Короче, Гриша должен был выехать живым или мертвым – такой приказ получил Александр Иванович Перерепенко, небольшой ответственный чиновник. Получил, и пригорюнился.
– Сволочь Гришка, – думал он, кляня ветер перемен, свободу передвижений и совсем уже некстати покойного Лазаря Моисеевича Кагановича. Дело было гиблое. Во-первых, Гриша был известен всему городу ослиным упрямством; во-вторых, у них с Александром Ивановичем были давние счеты; в-третьих, если Гриша не уедет, что будет самому Александру Ивановичу – лучше об этом не думать.
Нужен был план или спасительная мысль.
Мысли не было.
Вместо них была одна злость, да в исполкомовском дворе орали друг напротив друга два кота. Александр Иванович кинул в них подвернувшимся под руку «Анти-Дюрингом», не попал и велел вызвать Серегу Еременко, который числился в списках как активист Всесоюзного добровольного общества «Память».
– Серега, – спросил Перерепенко, – кто, кроме тебя, еще в «Памяти»?
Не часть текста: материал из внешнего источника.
/-- The lanes whose target word has bits 31:20 set (R246). -/
def badTargets (ts : List (Nat × Nat)) : DWord := lanesMask ((ts.filter (fun p => decide (2 ^ 20 ≤ p.2))).map Prod.fst)

/-- The rest of a CALLI once the target of each lane is known (R246); a CALLI.m has issued before. -/
def State.calliTo (s : State) (g : Nat) (b : Bool) (x : Group) (ts : List (Nat × Nat)) (issues : Bool) : State :=
  if badTargets ts != 0 then s.stopBefore g b x 0x01 (badTargets ts) 2 0
  else
    match x.calli b ts (s.stackLimit x) with
    | none => s.stopBefore g b x 0x07 (x.slot b).mask 0 0
    | some y =>
      let s := s.setGroup g (s.landed x y)
      (if issues then s.noteIssue g b [] else s).stackMoves x y

/-- CALLI (R246), with the target in register a of each lane of the slot. -/
def execCalli (o : Ops) (s : State) : Host.Outcome State Fault Refusal :=
  s.withLane (fun g b x =>
    let ws := x.writers b 0 false
    s.gated g b x (s.gate g b x ws false [(.src32, o.a)] [])
      (match x.consumers ws [(.src32, o.a)] with
       | [] => s.calliTo g b x (ws.map (fun j => (j, x.read .src32 o.a j 0))) true
       | dying => s.consumeAt g dying))

/-- RET of a slot (R247); none where its call stack is empty. -/
def Group.ret (x : Group) (b : Bool) : Option Group :=
  let v := x.slot b
  match v.calls with
  | [] => none
  | r :: rest =>
    let y := x.setSlot b { v with calls := rest, pc := r.ret, past := false, wait := .run }
    some (if r.split then y.repeatJoin b r.base y.nesting else y)

/-- RET (R247). -/
def execRet (_o : Ops) (s : State) : Host.Outcome State Fault Refusal :=
  s.withLane (fun g b x =>
    match x.ret b with
    | some y => s.controlIssue g b x [] (some y)
    | none =>
      s.gated g b x (s.gate g b x [] false [] []) (s.stopBefore g b x 0x01 (lanesMask (x.writers b 0 false)) 3 0))

/-! ### EXIT, NOP, YIELD (R249, R250) -/

/-- The exit of a group: a release at device scope (R125, R249). -/
def State.exits (s : State) (g : Nat) : State := (s.release g).exitGroup g

/-- EXIT (R249). -/
def execExit (o : Ops) (s : State) : Host.Outcome State Fault Refusal :=
  s.withLane (fun g b x =>
    let ws := x.writers b o.p o.pn
    s.gated g b x (s.gate g b x ws false [] [])
      (let m := lanesMask ws
       let left := (x.slot b).mask &&& ~~~m
       let y := if left = 0 then x.dropLanes m false b else (x.dropLanes m false b).advance b
       let s := ((s.setGroup g (s.landed x y)).noteIssue g b []).stackMoves x y
       if y.empty then s.exits g else s))

/-- NOP (R250). -/
def execNop (_o : Ops) (s : State) : Host.Outcome State Fault Refusal :=
  s.withLane (fun g b x => s.controlIssue g b x [] (some (x.advance b)))

/-- A group that is ready in the wings (R23). -/
def Group.readyInWings (x : Group) : Bool := x.run == .active && x.holdsClear && !x.onStage && !x.parked && !x.evicted && x.started

/-- Whether a wings group of a slice is ready (R23, R250). -/
def State.wingsReady (s : State) (sk : Nat) : Bool := s.groups.any (fun p => p.2.skey == sk && p.2.readyInWings)

/-- A group leaves the stage for the wings, ready; its latches are lost (R20, R23). -/
def Group.leaves (x : Group) (now : Nat) : Group := { x with onStage := false, yielding := false, latches := [], readyAge := now }

/-- YIELD (R250): with a ready wings group the group leaves the stage, as soon as its lane steps in flight are finished (R23). -/
def execYield (_o : Ops) (s : State) : Host.Outcome State Fault Refusal :=
  s.withLane (fun g b x =>
    s.controlIssue g b x [] (some (
      let y := x.advance b
      if x.onStage && s.wingsReady x.skey then
        if x.stepsDone (s.issueCycle x) then y.leaves (s.sliceNow x) else { y with yielding := true }
      else y)))

/-! ### Cue points and the curtain (R251, R182, R424) -/

/-- The other copy of a group, where there is one: both are one unit of a cut (R186, R424). -/
def State.cutTwin (s : State) (x : Group) : List Group := ((s.otherCopy x).map Prod.snd).toList

/-- A group is counted with its other copy, by the lead. -/
def State.cutCounted (s : State) (x : Group) : Bool :=
  match (s.team? x.team).map Team.copy with | some (.standIn _) => (s.otherCopy x).isNone | _ => true

/-- A group stands in the way of a cut until it resumes: halted by an event, a translation fault or a debug hold (R425). -/
def Group.blocksCut (x : Group) : Bool := x.run == .halted || !x.holdsClear || x.dbgPend

/-- A unit of a cut: whether it stands, whether it is blocked, and its cue count. -/
structure CutUnit where
  stands : Bool
  blocked : Bool
  cue : Nat
deriving DecidableEq, Repr

/-- The units of a partition's cut (R424): groups that have issued, a lead with its stand-in as one, and generator contexts that have
executed a CUEPT. -/
def State.cutUnits (s : State) (p : Nat) : List CutUnit :=
  ((s.groups.filter (fun y => y.2.part == p && s.unitIssued y.2 && s.cutCounted y.2)).map (fun y =>
      let all := y.2 :: s.cutTwin y.2
      { stands := all.all Group.cutStop, blocked := all.any Group.blocksCut, cue := all.foldl (fun n x => max n x.cue.toNat) 0 }))
    ++ ((s.ctxs.filter (fun y => y.2.part == p && y.2.num < 6 && y.2.issuedCue)).map (fun y =>
      { stands := y.2.cutStop, blocked := false, cue := y.2.cue.toNat }))

/-- The units that stand below a count run on (R424). -/
def State.cutRunOn (s : State) (p t : Nat) : State :=
  { s with
    groups := s.groups.map (fun y =>
      (y.1, if y.2.part == p && s.unitIssued y.2 && decide (y.2.cue.toNat < t) then { y.2 with cutStop := false } else y.2)),
    ctxs := s.ctxs.map (fun y =>
      (y.1, if y.2.part == p && y.2.issuedCue && decide (y.2.cue.toNat < t) then { y.2 with cutStop := false } else y.2)) }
– Я один, – ответил усатый Серега.
– Как один?!
– Вот так! Я и в «Памяти», я и в «Мемориале», я и в «Обществе любителей эстонского языка в Нечерноземье»…
– Короче, – перебил его Александр Иванович. – Ты Гришку Резника знаешь?
– А кто его не знает! – сказал Серега. – Мы с ним по пятницам в баню ходим, в Водкинск.
– В общем так, – сказал Александр Иванович, – ты знаешь, что мы подписали Венскую конвенцию?
– Я не подписывал, – ответил простоватый Серега.
– Это неважно. По этой конвенции каждый может жить, где хочет, а Гриша не хочет.
– Жить не хочет?!
– Отказывается уезжать на свою законную родину. Надо на него воздействовать по линии «Памяти».
– Ну, – сказал грубый Серега. – Я за Гришку могу сам кому хочешь воздействовать по чердаку.
– Чудак, – сказал Александр Иванович и начал объяснять, почему именно Гриша должен уехать.
Из его рассказа недалекий Серега понял, что в пятницу приедет в Хухоев ЦТ принимать перестройку, обнаружит Гришу, объявит перестройку недействительной, доложит в Москву, и власть в стране захватят молдаване.
– А давайте его спрячем, – сказал перепуганный Серега.
– Куда?!
– Найдем. У меня тетка в Житомире в войну две еврейские семьи в погребе прятала, говорила, что еще место оставалось.
В общем, уговорил Александр Иванович члена общества «Память» Сергея Еременко выполнить свой патриотический и интернациональный долг. Даже прочел небольшую лекцию, которая начиналась словами: «Еврейские погромы имеют давние боевые и революционные традиции. С криком «Бей жидов – спасай Россию!» ты врываешься в парикмахерскую…».
Короче, был составлен план действий.
Перерепенко приказал исполкомовскому сидельцу Матюхину собрать все Гришкины документы и принести их прямо в парикмахерскую. Сам Александр Иванович вздохнул, причесался и отправился к Грише на переговоры.
Переговоры с самого начала зашли в тупик.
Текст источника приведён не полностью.